Ericksonian hypnosis in tinnitus therapy

-ENT. 2007;3 Suppl 7:75-7
Maudoux A, Bonnet S, Lhonneux-Ledoux F, Lefebvre P.
Department of Otorhinolaryngology, University of Liège, Belgium.



To evaluate the effect of Ericksonian therapy on tinnitus


Non-randomised, prospective longitudinal study.


Tertiary referral centre.


A total of 49 patients underwent hypnosis therapy. Fourteen patients failed to finish the therapy (drop-out rate: 35%). Of the 35 patients who completed the therapy, 20 were male and 15 female. The average age was 46.3 years (range 17-78).

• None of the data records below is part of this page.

/-! ## `toMem` -/

@[simp] theorem toMem_a (addr : Word) (p : Byte × Byte) : (s.toMem addr p).a = s.a := by simp [State.toMem]
@[simp] theorem toMem_f (addr : Word) (p : Byte × Byte) : (s.toMem addr p).f = p.2 := by simp [State.toMem]
@[simp] theorem toMem_b (addr : Word) (p : Byte × Byte) : (s.toMem addr p).b = s.b := by simp [State.toMem]
@[simp] theorem toMem_c (addr : Word) (p : Byte × Byte) : (s.toMem addr p).c = s.c := by simp [State.toMem]
@[simp] theorem toMem_d (addr : Word) (p : Byte × Byte) : (s.toMem addr p).d = s.d := by simp [State.toMem]
@[simp] theorem toMem_e (addr : Word) (p : Byte × Byte) : (s.toMem addr p).e = s.e := by simp [State.toMem]
@[simp] theorem toMem_h (addr : Word) (p : Byte × Byte) : (s.toMem addr p).h = s.h := by simp [State.toMem]
@[simp] theorem toMem_l (addr : Word) (p : Byte × Byte) : (s.toMem addr p).l = s.l := by simp [State.toMem]
@[simp] theorem toMem_a' (addr : Word) (p : Byte × Byte) : (s.toMem addr p).a' = s.a' := by simp [State.toMem]
@[simp] theorem toMem_f' (addr : Word) (p : Byte × Byte) : (s.toMem addr p).f' = s.f' := by simp [State.toMem]
@[simp] theorem toMem_b' (addr : Word) (p : Byte × Byte) : (s.toMem addr p).b' = s.b' := by simp [State.toMem]
@[simp] theorem toMem_c' (addr : Word) (p : Byte × Byte) : (s.toMem addr p).c' = s.c' := by simp [State.toMem]
@[simp] theorem toMem_d' (addr : Word) (p : Byte × Byte) : (s.toMem addr p).d' = s.d' := by simp [State.toMem]
@[simp] theorem toMem_e' (addr : Word) (p : Byte × Byte) : (s.toMem addr p).e' = s.e' := by simp [State.toMem]
@[simp] theorem toMem_h' (addr : Word) (p : Byte × Byte) : (s.toMem addr p).h' = s.h' := by simp [State.toMem]
@[simp] theorem toMem_l' (addr : Word) (p : Byte × Byte) : (s.toMem addr p).l' = s.l' := by simp [State.toMem]
@[simp] theorem toMem_i (addr : Word) (p : Byte × Byte) : (s.toMem addr p).i = s.i := by simp [State.toMem]
@[simp] theorem toMem_r (addr : Word) (p : Byte × Byte) : (s.toMem addr p).r = s.r := by simp [State.toMem]
@[simp] theorem toMem_ix (addr : Word) (p : Byte × Byte) : (s.toMem addr p).ix = s.ix := by simp [State.toMem]
@[simp] theorem toMem_iy (addr : Word) (p : Byte × Byte) : (s.toMem addr p).iy = s.iy := by simp [State.toMem]
@[simp] theorem toMem_sp (addr : Word) (p : Byte × Byte) : (s.toMem addr p).sp = s.sp := by simp [State.toMem]
@[simp] theorem toMem_pc (addr : Word) (p : Byte × Byte) : (s.toMem addr p).pc = s.pc := by simp [State.toMem]
@[simp] theorem toMem_iff1 (addr : Word) (p : Byte × Byte) : (s.toMem addr p).iff1 = s.iff1 := by simp [State.toMem]
@[simp] theorem toMem_iff2 (addr : Word) (p : Byte × Byte) : (s.toMem addr p).iff2 = s.iff2 := by simp [State.toMem]
@[simp] theorem toMem_im (addr : Word) (p : Byte × Byte) : (s.toMem addr p).im = s.im := by simp [State.toMem]
@[simp] theorem toMem_halted (addr : Word) (p : Byte × Byte) :
    (s.toMem addr p).halted = s.halted := by simp [State.toMem]
@[simp] theorem toMem_eiPending (addr : Word) (p : Byte × Byte) :
    (s.toMem addr p).eiPending = s.eiPending := by simp [State.toMem]
@[simp] theorem toMem_mem (addr : Word) (p : Byte × Byte) :
    (s.toMem addr p).mem = (s.write8 addr p.1).mem := by simp [State.toMem]
@[simp] theorem toMem_portLog (addr : Word) (p : Byte × Byte) :
    (s.toMem addr p).portLog = s.portLog := by simp [State.toMem]
@[simp] theorem toMem_cfg (addr : Word) (p : Byte × Byte) : (s.toMem addr p).cfg = s.cfg := by simp [State.toMem]
@[simp] theorem toMem_lines (addr : Word) (p : Byte × Byte) :
    (s.toMem addr p).lines = s.lines := by simp [State.toMem]
@[simp] theorem toMem_portIn (addr : Word) (p : Byte × Byte) :
    (s.toMem addr p).portIn = s.portIn := by simp [State.toMem]
@[simp] theorem toMem_draws (addr : Word) (p : Byte × Byte) :
    (s.toMem addr p).draws = s.draws := by simp [State.toMem]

The treatment is based on the principles and approaches of Ericksonian hypnosis. The first session was mainly dedicated to the evaluation of the impact of tinnitus on the patient's life and to an explanation of hypnosis therapy. The next sessions were "learning sessions" based on relaxation and mental imaging. Exercises were first based on all senses other than hearing. Then they focused on hearing, teaching patients how to modulate sound intensity, and finally how to modulate tinnitus intensity. Patients also learnt self-hypnosis.


To evaluate the effect of the treatment, tinnitus was assessed with the Tinnitus Handicap Inventory questionnaire before and after the therapy. Results: After 5 to 10 sessions (mean: 8.09 + -1.92) of Ericksonian hypnosis therapy, the 35 patients were capable of self-hypnosis with the aim of modulating their tinnitus, and the measured THI score fell for all patients. The global score improved significantly from 60:23 before EH therapy to 16.9 at discharge. Within the group, the initial score was distributed as follows: 0% slight, 14% mild, 31% moderate, 31% severe and 23% catastrophic. The t-test for dependent variables revealed significant improvements in all subgroups (p < or = 0.005).


The results of this clinical trial demonstrate that Ericksonian hypnosis, in particular using self-hypnosis, is a promising technique for treating patients with tinnitus.